Dataset entries:
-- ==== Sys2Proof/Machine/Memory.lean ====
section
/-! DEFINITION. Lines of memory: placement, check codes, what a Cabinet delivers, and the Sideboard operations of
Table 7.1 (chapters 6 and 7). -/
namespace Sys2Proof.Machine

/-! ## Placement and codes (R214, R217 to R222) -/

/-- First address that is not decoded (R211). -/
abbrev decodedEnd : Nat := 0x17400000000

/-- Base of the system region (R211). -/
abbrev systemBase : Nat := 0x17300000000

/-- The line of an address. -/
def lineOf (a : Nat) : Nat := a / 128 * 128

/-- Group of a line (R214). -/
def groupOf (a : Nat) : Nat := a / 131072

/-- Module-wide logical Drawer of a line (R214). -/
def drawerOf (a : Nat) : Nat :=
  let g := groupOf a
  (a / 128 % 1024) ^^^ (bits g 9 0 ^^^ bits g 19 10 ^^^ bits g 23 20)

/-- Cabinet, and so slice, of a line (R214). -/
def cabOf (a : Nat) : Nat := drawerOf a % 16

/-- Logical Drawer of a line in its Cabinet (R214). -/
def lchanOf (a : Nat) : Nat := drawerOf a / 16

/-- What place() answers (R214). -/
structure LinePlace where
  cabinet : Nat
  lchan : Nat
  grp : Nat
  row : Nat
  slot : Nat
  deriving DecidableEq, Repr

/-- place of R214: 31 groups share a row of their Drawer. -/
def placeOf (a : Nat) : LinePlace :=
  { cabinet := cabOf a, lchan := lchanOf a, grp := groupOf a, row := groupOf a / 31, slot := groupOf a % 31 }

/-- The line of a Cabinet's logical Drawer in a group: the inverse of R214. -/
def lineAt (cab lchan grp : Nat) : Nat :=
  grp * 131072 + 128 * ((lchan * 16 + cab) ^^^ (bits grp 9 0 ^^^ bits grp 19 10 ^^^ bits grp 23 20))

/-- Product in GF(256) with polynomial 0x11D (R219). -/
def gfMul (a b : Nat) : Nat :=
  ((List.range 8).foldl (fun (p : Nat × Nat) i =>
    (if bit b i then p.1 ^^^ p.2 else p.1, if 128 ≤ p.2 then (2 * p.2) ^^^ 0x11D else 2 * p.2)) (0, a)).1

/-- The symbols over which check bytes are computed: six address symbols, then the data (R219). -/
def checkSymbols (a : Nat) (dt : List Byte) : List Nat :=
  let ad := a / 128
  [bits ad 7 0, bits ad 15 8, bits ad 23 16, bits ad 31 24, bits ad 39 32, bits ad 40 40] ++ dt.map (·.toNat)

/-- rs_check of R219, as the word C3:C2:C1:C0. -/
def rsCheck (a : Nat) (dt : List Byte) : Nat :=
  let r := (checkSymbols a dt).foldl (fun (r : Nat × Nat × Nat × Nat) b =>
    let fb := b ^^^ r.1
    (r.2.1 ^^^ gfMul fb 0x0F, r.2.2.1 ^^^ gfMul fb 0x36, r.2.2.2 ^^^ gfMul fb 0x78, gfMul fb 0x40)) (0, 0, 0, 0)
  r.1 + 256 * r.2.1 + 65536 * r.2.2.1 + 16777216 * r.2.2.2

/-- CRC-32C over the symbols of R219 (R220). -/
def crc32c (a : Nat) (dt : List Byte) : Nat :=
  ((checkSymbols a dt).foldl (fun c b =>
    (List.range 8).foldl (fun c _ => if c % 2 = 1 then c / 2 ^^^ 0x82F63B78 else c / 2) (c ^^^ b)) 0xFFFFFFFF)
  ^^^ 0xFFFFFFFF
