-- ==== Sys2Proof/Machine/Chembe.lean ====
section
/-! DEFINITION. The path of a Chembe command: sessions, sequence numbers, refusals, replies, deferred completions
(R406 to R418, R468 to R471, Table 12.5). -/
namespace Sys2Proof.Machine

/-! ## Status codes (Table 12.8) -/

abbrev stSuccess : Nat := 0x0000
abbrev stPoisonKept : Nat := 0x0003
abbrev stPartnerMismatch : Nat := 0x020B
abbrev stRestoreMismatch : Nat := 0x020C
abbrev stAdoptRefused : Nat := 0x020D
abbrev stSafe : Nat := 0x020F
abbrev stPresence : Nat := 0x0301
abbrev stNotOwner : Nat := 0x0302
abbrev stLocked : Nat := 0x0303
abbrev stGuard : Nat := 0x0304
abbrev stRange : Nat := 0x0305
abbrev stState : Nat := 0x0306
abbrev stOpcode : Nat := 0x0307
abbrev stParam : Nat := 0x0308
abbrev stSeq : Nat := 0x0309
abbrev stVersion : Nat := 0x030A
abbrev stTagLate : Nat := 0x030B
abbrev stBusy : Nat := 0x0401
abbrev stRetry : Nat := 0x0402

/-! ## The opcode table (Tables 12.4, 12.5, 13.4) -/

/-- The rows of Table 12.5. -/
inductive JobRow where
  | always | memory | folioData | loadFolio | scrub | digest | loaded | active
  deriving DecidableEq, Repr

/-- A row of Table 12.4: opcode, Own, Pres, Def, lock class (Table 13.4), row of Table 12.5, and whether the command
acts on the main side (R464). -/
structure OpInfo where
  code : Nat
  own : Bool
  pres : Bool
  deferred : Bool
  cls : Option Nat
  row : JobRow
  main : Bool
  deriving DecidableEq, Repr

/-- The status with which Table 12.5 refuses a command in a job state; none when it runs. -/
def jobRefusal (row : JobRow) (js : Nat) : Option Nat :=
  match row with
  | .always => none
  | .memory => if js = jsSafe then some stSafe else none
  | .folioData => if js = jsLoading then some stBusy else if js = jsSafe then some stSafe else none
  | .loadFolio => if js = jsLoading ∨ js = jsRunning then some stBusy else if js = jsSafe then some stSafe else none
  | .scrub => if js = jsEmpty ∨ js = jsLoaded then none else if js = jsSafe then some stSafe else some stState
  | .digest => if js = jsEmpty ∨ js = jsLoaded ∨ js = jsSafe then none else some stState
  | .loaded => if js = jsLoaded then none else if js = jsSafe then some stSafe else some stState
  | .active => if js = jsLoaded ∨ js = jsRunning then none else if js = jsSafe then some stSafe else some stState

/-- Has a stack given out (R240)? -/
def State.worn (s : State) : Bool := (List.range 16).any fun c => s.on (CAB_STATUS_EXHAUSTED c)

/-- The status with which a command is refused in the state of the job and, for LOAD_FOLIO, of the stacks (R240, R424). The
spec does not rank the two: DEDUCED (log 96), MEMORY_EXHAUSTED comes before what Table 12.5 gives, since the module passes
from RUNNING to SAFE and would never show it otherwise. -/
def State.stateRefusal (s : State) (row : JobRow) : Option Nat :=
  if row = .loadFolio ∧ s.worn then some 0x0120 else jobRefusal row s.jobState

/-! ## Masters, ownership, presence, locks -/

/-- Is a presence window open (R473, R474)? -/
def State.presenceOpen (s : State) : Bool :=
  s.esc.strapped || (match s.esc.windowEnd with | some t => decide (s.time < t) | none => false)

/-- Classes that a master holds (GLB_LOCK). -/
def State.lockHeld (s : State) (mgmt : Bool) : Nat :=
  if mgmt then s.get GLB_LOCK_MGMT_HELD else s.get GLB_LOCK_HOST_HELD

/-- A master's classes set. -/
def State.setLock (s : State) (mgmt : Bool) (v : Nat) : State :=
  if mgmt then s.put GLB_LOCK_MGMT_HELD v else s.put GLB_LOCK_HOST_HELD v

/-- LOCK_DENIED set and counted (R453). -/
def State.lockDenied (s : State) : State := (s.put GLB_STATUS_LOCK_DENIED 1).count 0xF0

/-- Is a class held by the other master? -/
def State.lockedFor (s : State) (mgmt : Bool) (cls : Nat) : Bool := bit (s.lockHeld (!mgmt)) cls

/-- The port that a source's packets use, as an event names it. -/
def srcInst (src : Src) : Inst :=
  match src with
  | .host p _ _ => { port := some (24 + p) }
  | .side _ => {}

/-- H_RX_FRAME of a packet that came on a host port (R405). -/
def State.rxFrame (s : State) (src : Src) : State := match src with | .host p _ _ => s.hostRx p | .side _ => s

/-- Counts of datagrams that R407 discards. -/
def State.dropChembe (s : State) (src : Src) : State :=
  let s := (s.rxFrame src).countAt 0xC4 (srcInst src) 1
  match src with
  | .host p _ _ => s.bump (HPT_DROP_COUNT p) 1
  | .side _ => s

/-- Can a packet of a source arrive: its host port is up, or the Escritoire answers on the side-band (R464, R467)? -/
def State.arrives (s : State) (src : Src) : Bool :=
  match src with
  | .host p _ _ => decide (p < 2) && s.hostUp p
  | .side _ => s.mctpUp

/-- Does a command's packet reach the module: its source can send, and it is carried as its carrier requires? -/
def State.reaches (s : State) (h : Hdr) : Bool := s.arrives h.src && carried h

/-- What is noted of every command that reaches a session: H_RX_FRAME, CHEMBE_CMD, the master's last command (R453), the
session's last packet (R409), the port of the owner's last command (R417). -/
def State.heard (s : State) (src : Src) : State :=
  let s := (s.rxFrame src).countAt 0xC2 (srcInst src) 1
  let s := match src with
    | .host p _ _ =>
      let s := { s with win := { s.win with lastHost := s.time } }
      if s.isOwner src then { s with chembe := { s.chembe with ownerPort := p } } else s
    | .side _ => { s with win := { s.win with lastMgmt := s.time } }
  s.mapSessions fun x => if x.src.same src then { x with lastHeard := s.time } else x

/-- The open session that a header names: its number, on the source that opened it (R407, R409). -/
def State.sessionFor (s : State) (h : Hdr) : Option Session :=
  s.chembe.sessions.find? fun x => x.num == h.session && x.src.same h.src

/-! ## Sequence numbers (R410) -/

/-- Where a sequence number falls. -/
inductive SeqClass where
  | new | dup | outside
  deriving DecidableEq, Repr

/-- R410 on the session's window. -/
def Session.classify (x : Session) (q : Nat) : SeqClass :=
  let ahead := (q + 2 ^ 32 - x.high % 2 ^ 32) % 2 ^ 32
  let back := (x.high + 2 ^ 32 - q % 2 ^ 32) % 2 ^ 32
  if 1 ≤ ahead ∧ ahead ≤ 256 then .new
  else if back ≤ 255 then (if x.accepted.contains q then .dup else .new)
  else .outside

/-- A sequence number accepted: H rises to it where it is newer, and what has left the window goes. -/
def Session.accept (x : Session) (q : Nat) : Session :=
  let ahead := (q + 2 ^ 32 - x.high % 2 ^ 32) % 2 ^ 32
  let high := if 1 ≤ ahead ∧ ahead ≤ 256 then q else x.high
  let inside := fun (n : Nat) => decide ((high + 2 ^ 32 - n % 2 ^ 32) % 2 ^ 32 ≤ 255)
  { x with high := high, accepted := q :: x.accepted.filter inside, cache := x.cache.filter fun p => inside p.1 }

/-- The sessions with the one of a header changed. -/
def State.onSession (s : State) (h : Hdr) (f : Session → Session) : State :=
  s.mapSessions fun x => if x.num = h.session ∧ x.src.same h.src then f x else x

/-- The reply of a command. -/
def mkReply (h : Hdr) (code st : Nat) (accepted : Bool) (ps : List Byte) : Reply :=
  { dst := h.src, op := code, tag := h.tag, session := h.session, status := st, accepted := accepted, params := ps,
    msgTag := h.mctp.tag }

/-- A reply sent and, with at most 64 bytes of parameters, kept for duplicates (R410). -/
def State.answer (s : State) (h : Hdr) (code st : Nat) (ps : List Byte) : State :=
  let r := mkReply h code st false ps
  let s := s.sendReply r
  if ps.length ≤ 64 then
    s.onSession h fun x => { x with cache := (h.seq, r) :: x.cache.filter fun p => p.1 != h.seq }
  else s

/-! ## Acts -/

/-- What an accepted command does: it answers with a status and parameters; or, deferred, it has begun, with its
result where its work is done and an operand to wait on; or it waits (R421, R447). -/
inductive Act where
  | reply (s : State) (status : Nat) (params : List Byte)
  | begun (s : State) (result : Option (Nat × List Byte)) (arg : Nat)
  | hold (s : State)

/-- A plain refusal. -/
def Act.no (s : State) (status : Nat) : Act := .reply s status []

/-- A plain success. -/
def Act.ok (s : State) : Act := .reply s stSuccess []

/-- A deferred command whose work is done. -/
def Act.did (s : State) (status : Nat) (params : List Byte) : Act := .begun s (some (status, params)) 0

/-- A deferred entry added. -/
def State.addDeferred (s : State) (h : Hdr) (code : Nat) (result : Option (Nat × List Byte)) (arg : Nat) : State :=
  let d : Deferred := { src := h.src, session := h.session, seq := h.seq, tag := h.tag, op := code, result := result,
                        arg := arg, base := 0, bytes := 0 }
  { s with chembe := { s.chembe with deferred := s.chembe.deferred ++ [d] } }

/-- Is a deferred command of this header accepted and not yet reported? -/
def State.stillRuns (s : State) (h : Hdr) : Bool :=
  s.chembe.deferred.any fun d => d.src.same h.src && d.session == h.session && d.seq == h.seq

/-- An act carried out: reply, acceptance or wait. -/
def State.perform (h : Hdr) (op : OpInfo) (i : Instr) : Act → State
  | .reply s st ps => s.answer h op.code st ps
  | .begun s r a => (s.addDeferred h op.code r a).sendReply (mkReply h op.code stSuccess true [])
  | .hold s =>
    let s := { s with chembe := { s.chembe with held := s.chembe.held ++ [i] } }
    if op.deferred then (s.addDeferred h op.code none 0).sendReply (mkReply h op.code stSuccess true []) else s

Exercise prompt
Could you set down, exactly as written, the lines above between the one holding "def Act.ok (s" and the one holding "s.chembe with held", inclusive, and nothing more?

Written response
def Act.ok (s : State) : Act := .reply s stSuccess []

/-- A deferred command whose work is done. -/
def Act.did (s : State) (status : Nat) (params : List Byte) : Act := .begun s (some (status, params)) 0

/-- A deferred entry added. -/
def State.addDeferred (s : State) (h : Hdr) (code : Nat) (result : Option (Nat × List Byte)) (arg : Nat) : State :=
  let d : Deferred := { src := h.src, session := h.session, seq := h.seq, tag := h.tag, op := code, result := result,
                        arg := arg, base := 0, bytes := 0 }
  { s with chembe := { s.chembe with deferred := s.chembe.deferred ++ [d] } }

/-- Is a deferred command of this header accepted and not yet reported? -/
def State.stillRuns (s : State) (h : Hdr) : Bool :=
  s.chembe.deferred.any fun d => d.src.same h.src && d.session == h.session && d.seq == h.seq

/-- An act carried out: reply, acceptance or wait. -/
def State.perform (h : Hdr) (op : OpInfo) (i : Instr) : Act → State
  | .reply s st ps => s.answer h op.code st ps
  | .begun s r a => (s.addDeferred h op.code r a).sendReply (mkReply h op.code stSuccess true [])
  | .hold s =>
    let s := { s with chembe := { s.chembe with held := s.chembe.held ++ [i] } }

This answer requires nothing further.